How should we improve health care for older people? The British Geriatric Society’s (BGS) recent report Overcoming barriers to age-attuned care,1 documented a roundtable event, and there were some obvious areas to consider: the development of neighbourhood health care; the risks of digital exclusion; and the enormous potential for prevention in older people.
An evidence gap remains when it comes to older people. Participants in randomised controlled trials (RCTs) often bear little resemblance to the person in front of us in the clinic with their multimorbidity, polypharmacy, frailty, and cognitive decline.2 RCTs are always challenging to execute and people with additional needs get dropped for many reasons. We are too often groping around in the dark when it comes to treatments for older people and the extrapolation of results from younger adults is thin medicine.

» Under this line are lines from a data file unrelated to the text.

/-- What a command that succeeds does before it completes keeps the invariant. -/
theorem Effect.inv {s d : State} {i : Instr} {data : Word} (he : Effect s i d data) (h : s.Inv) : d.Inv := by
  have hlfsr := h.lfsrCfgReserved
  have hcrc := h.crcCfgReserved
  cases he with
  | nop | rd => exact h
  | scalar r w => exact inv_setX h r w
  | vector r l _ hl => exact inv_setV h r (hl h.vectorsFit)
  | vectorScalar r l q w _ _ hl => exact inv_setX (inv_setV h r (hl h.vectorsFit)) q w
  | twoVectors r l q m _ _ hlm =>
    obtain ⟨hl, hm⟩ := hlm h.vectorsFit
    exact inv_setV (inv_setV h r hl) q hm
  | init hok => exact inv_init h hok
  | crcinit hok => exact inv_crcinit h hok
  | crcrst hready => exact inv_crcReg h (crcInit_toNat_lt (h.crcTable hready).1)
  | crcupd vs hready => exact inv_crcReg h (crcRegAfter_toNat_lt ⟨h, hready⟩ (h.crcRegFits hready) _)
  | crc rd vs w hready =>
    have hinit := crcInit_toNat_lt (h.crcTable hready).1
    exact inv_setX (inv_crcReg h (crcRegAfter_toNat_lt ⟨h, hready⟩ hinit _)) rd w
  | lfsrseed rs => exact inv_lfsr h hlfsr _ _
  | lfsrstep rd st w => exact inv_setX (inv_lfsr h hlfsr _ st) rd w
  | lfsrn rd count st w => exact inv_setX (inv_lfsr h hlfsr _ st) rd w
  | csrwStatus rs => exact inv_clearSticky h _
  | csrwCrcCfg rs hcfg => exact inv_crcConfiguration h hcfg _ _ _
  | csrwCrcPoly rs | csrwCrcInit rs | csrwCrcXorout rs => exact inv_crcConfiguration h hcrc _ _ _
  | csrwCrcReg rs _ hfits => exact inv_crcReg h hfits
  | csrwLfsrCfg rs hcfg => exact inv_lfsr h hcfg _ _
  | csrwLfsrTaps rs => exact inv_lfsr h hlfsr _ _

theorem inv_execWord {w : Word} {s t : State} (hs : s.Inv) (h : execWord w s = .next t) : t.Inv := by
  obtain ⟨f, hf, rfl⟩ | ⟨i, d, data, -, he, rfl⟩ := execWord_cases h
  · exact inv_complete_failure hs hf 0
  · exact inv_complete_ok (he.inv hs) data

/-- Every step keeps the invariant: with no input, at reset, and on a command word. -/
theorem inv_step {s t : State} (hs : s.Inv) (h : step s = .next t) : t.Inv := by
  match hin : s.inputs with
  | [] => rw [step_nil hin] at h; cases h; exact hs
  | .reset :: rest => rw [step_reset hin] at h; cases h; exact inv_applyReset _
  | .command w :: rest => rw [step_command hin] at h; exact inv_execWord (inv_inputs hs rest) h

/-- Settles O8, by the cases of an input and then of a command's effect. -/
theorem stepKeepsInvariant : Obligations.StepKeepsInvariant :=
  fun _ _ hs h => inv_step hs h

end Sys2Proof.Machine

namespace Sys2Proof.Machine

/-! ### Registers -/

/-- A successful command changes no scalar register but its destinations. -/
theorem Effect.x_eq {s d : State} {i : Instr} {data : Word} (he : Effect s i d data) {r : XReg}
    (hr : r ∉ scalarDests i) : d.x[r] = s.x[r] := by
  have write (s : State) (q : XReg) (w : Word) (hq : q ∈ scalarDests i) : (s.setX q w).x[r] = s.x[r] :=
    setX_read_other s q r w (fun e => hr (e ▸ hq))
  cases he with
  | scalar q w hq => exact write s q w hq
  | vectorScalar v l q w _ hq => exact write _ q w hq
  | crc rd vs w => exact write _ rd w (by simp [scalarDests])
  | lfsrstep rd st w => exact write _ rd w (by simp [scalarDests])
  | lfsrn rd count st w => exact write _ rd w (by simp [scalarDests])
  | _ => rfl

/-- A successful command changes no vector register but its destinations. -/
theorem Effect.v_eq {s d : State} {i : Instr} {data : Word} (he : Effect s i d data) {r : VReg}
    (hr : r ∉ vectorDests i) : d.v[r] = s.v[r] := by
  have write (s : State) (q : VReg) (l : List Byte) (hq : q ∈ vectorDests i) : (s.setV q l).v[r] = s.v[r] :=
    setV_read_other s q r l (fun e => hr (e ▸ hq))
  cases he with
  | vector q l hq => exact write s q l hq
  | vectorScalar q l _ _ hq => exact write s q l hq
  | twoVectors q l p m hq hp => exact (write _ p m hp).trans (write s q l hq)
  | _ => rfl

/-- Settles O19: a failure changes no register, and a success only the destinations of its effect. -/
theorem onlyNamedDestinationsChange : Obligations.OnlyNamedDestinationsChange := by
  intro i s t h
  obtain ⟨f, rfl⟩ | ⟨d, data, he, rfl⟩ := exec_effect h
  · exact ⟨fun r hr => absurd rfl hr, fun r hr => absurd rfl hr⟩
  · exact ⟨fun r hr => ⟨by simp, by_contra fun hd => hr (he.x_eq hd)⟩,
      fun r hr => ⟨by simp, by_contra fun hd => hr (he.v_eq hd)⟩⟩

/-! ### Tables and control registers -/

/-- Settles O20, by the cases of a command's effect. -/
theorem tablesAndControlRegistersChangeOnlyByTheirCommands :
    Obligations.TablesAndControlRegistersChangeOnlyByTheirCommands := by
  intro i s t h
  obtain ⟨f, rfl⟩ | ⟨d, data, he, rfl⟩ := exec_effect h
  · simp
  · cases he with
    | nop | rd | scalar | vector | vectorScalar | twoVectors => simp
    | init | crcinit | crcrst | crcupd | crc | lfsrseed | lfsrstep | lfsrn => simp
    | csrwStatus | csrwCrcReg | csrwLfsrCfg | csrwLfsrTaps => simp
    | csrwCrcCfg | csrwCrcPoly | csrwCrcInit | csrwCrcXorout => simp [State.clearCrdy]

end Sys2Proof.Machine

namespace Sys2Proof.Machine

/-! ### What `STATUS` records -/

/-- Bits 7:4 of `STATUS` are `LAST` (10_state.md R32). -/
@[simp] theorem statusWord_last (st : Status) : (statusWord st).extractLsb' 4 4 = codeBits st.last := by
  refine BitVec.eq_of_getLsbD_eq fun i hi => ?_
  simp only [statusWord, BitVec.getLsbD_extractLsb', BitVec.getLsbD_append]
  grind

/-- Bits 15:8 of `STATUS` are `STICKY` (10_state.md R32). -/
@[simp] theorem statusWord_sticky (st : Status) : (statusWord st).extractLsb' 8 8 = st.sticky := by
  refine BitVec.eq_of_getLsbD_eq fun i hi => ?_
  simp only [statusWord, BitVec.getLsbD_extractLsb', BitVec.getLsbD_append]
  grind

/-- A success before it completes has answered nothing yet. -/
theorem Effect.responses_eq {s d : State} {i : Instr} {data : Word} (he : Effect s i d data) :
    d.responses = s.responses := by
  cases he <;> rfl

/-- Every command word is answered with one response, whose code is what `LAST` shows. -/
theorem execWord_answers_last {w : Word} {s t : State} (h : execWord w s = .next t) :
    ∃ r, t.responses = s.responses ++ [r] ∧ t.status.last = r.code := by
  obtain ⟨f, -, rfl⟩ | ⟨i, d, data, -, he, rfl⟩ := execWord_cases h
  · exact ⟨⟨.failure f, 0⟩, rfl, rfl⟩
  · exact ⟨⟨.ok, data⟩, by rw [complete_responses, he.responses_eq], rfl⟩

/-- CSRR of `STATUS` writes the word that `STATUS` read as before it completed (40_system_and_move.md R103). -/
theorem exec_csrr_status (s : State) (rd : XReg) :
    exec (.csrr rd 0x00) s = .next ((s.setX rd (statusWord s.status)).complete .ok 0) := rfl

/-- Settles O12: the completion records the code of the response it appends. -/
theorem lastRecordsEveryCompletion : Obligations.LastRecordsEveryCompletion := by
  refine ⟨fun s t w rest hin h => ?_, fun s rd => ⟨_, exec_csrr_status s rd, ?_, rfl⟩⟩
  · rw [step_command hin] at h
    obtain ⟨r, hr, hlast⟩ := execWord_answers_last h
    have hbits : (statusWord t.status).extractLsb' 4 4 = codeBits r.code := by rw [statusWord_last, hlast]
    refine ⟨r, hr, hlast, hbits, fun p hp hcode => ?_⟩
    rw [hbits, hcode]
    revert p
    simp [codeBits, failureNumber]
  · exact setX_read_same s rd _

/-- A success other than a CSRW to `STATUS` leaves the sticky bits alone. -/
theorem Effect.sticky_eq {s d : State} {i : Instr} {data : Word} (he : Effect s i d data)
    (hi : ∀ rs, i ≠ .csrw 0x00 rs) : d.status.sticky = s.status.sticky := by
  cases he with
  | csrwStatus rs => exact absurd rfl (hi rs)
  | _ => rfl

/-- Bit 8 + i of `STATUS` is sticky bit i. -/
theorem getLsbD_statusWord_sticky (st : Status) {i : Nat} (hi : i < 8) :
    (statusWord st).getLsbD (8 + i) = st.sticky.getLsbD i := by
  rw [← statusWord_sticky st, BitVec.getLsbD_extractLsb']
  simp [hi]

theorem getLsbD_stickyBit (f : Failure) : (stickyBit f).getLsbD (failureNumber f - 1) = true := by
  cases f <;> decide

/-- Everything a CSRW to `STATUS` does, by the reserved bits of the value written. -/
theorem exec_csrw_status (s : State) (rs : XReg) :
    exec (.csrw 0x00 rs) s =
      if s.x[rs] &&& 0xFFFF000C#32 = 0 then
        .next (State.complete { s with status := clearSticky s.status s.x[rs] } .ok 0)
      else .next (s.complete (.failure .invalidParameters) 0) := by
  simp only [← status_reserved_iff]
  exact runCommand_require s _ _ _

/-- Settles O13, from what a failure, a success and a CSRW to `STATUS` leave in `STICKY`. -/
theorem stickyBitsAccumulate : Obligations.StickyBitsAccumulate := by
  refine ⟨fun s t w rest f hin h hf => ?_, fun i s t f h hf => ?_, fun i s t h hok hi => ?_, fun i s t h p hp hf => ?_,
    fun s rs hx => ?_, fun s rs hx => ?_, fun s rest hin => ?_⟩
  · rw [step_command hin] at h
    rw [statusWord_sticky, statusWord_sticky]
    exact ((execWord_failedWith h hf).sticky_eq :)
  · rw [statusWord_sticky, statusWord_sticky]
    exact (exec_failedWith h hf).sticky_eq
  · obtain ⟨f, rfl⟩ | ⟨d, data, he, rfl⟩ := exec_effect h
    · simp at hok
    · simpa using he.sticky_eq hi
  · have hp2 : p.2 = 8 + (failureNumber p.1 - 1) ∧ failureNumber p.1 - 1 < 8 := by
      revert p; simp [failureNumber]
    rw [hp2.1, getLsbD_statusWord_sticky _ hp2.2, (exec_failedWith h hf).sticky_eq, BitVec.getLsbD_or, getLsbD_stickyBit,
      Bool.or_true]
  · exact ⟨_, (exec_csrw_status s rs).trans (if_pos hx), okFrom_complete _ _⟩
  · exact ⟨_, (exec_csrw_status s rs).trans (if_neg hx), failedWith_complete _ _⟩
  · exact ⟨_, step_reset hin, by simp [applyReset, State.reset]⟩

/-! ### Tables that are not ready -/

/-- A command whose first check does not hold. -/
theorem runCommand_require_neg (s : State) {c : Prop} [Decidable c] (hc : ¬ c) (f : Failure)
    (k : Unit → Except Failure Done) : runCommand s (require c f >>= k) = .next (s.complete (.failure f) 0) := by
  rw [runCommand_require, if_neg hc]

theorem readTable_without_fieldTables {s : State} (hr : s.status.frdy = false) (i : Nat) {c : Table} (hc : c ≠ .crctab) :
    readTable s i c = .error .notInitialized := by
  cases c with
  | log | alog => simp [readTable, hr]
  | crctab => exact absurd rfl hc

theorem readTable_without_crcTable {s : State} (hr : s.status.crdy = false) (i : Nat) :
    readTable s i .crctab = .error .notInitialized := by
  simp [readTable, hr]

theorem exec_tblrd_fails {s : State} {rd rs : XReg} {sel : Byte} {c : Table} {f : Failure}
    (hsel : tableOfSelector sel = some c) (h : readTable s (s.natOf rs) c = .error f) :
    exec (.tblrd rd sel rs) s = .next (s.complete (.failure f) 0) := by
  simp only [exec, execTblrd, hsel, h, error_bind, runCommand_error]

Paediatricians tell us that children are not small versions of adults and we may be making a similar error with older people, particularly the very frail. Yet, it is complex, as one is often struck, meeting nonagenarians, how often they have few or no medications and little contact with medical services. One might assume they wouldn’t be chasing down their centuries, often with impressive joie de vivre, if it was otherwise.
The BGS roundtable participants felt ‘that the advanced care planning process should be digitally enabled with plans easily accessible by healthcare professionals across settings‘’. In this issue, Bushell et al found there was an important opportunity to introduce advance care planning earlier to patients with long-term conditions, and to normalise these conversations within wider society.3
Continuity of care was mentioned in the BGS report, but only once and in a single sentence. Many GPs may feel this is undervaluing this essential commodity. Leniz et al found that improved continuity is associated with lower costs for end-of-life care in people with dementia.4 Policymakers take note and add it to the list. But, it is hard not to pause and reflect on the human element of this finding – admitting someone to hospital at end-of-life will strike many as a dismal outcome. Health economics aside, if continuity can prevent these last resort admissions it should be embraced.
The BGS roundtable had all the right stakeholders and the document sets out the level of challenge. There was an elephant in the room and, to their credit, they call it out – there remains an abject failure to address the social care needs of older people in our society. The direct effects on the NHS are perhaps more visible for secondary care but it has slowly and steadily suffocated primary care and is an epic policy failure across successive governments.
Highlights
Research this month on older people covers the role of faecal calprotectin; patterns and patient factors in out-of-hours care; advanced care planning; continuity and costs; dementia risk prediction in areas of socioeconomic deprivation; and end-of-life injectable medication safety incidents. There is also research on the clinical assessment of recurrent cancer, and analysis of FIT screening highlights inequalities. We have editorials on winter pressures, hope and heart sink patients, and fit notes. Clinical Practice leans towards the dermatological with articles on chronic pruritus and obesity-related skin conditions. Analysis covers unexplained cancer symptoms and, as ever, Life & Times adds the all-important humanity and humanities.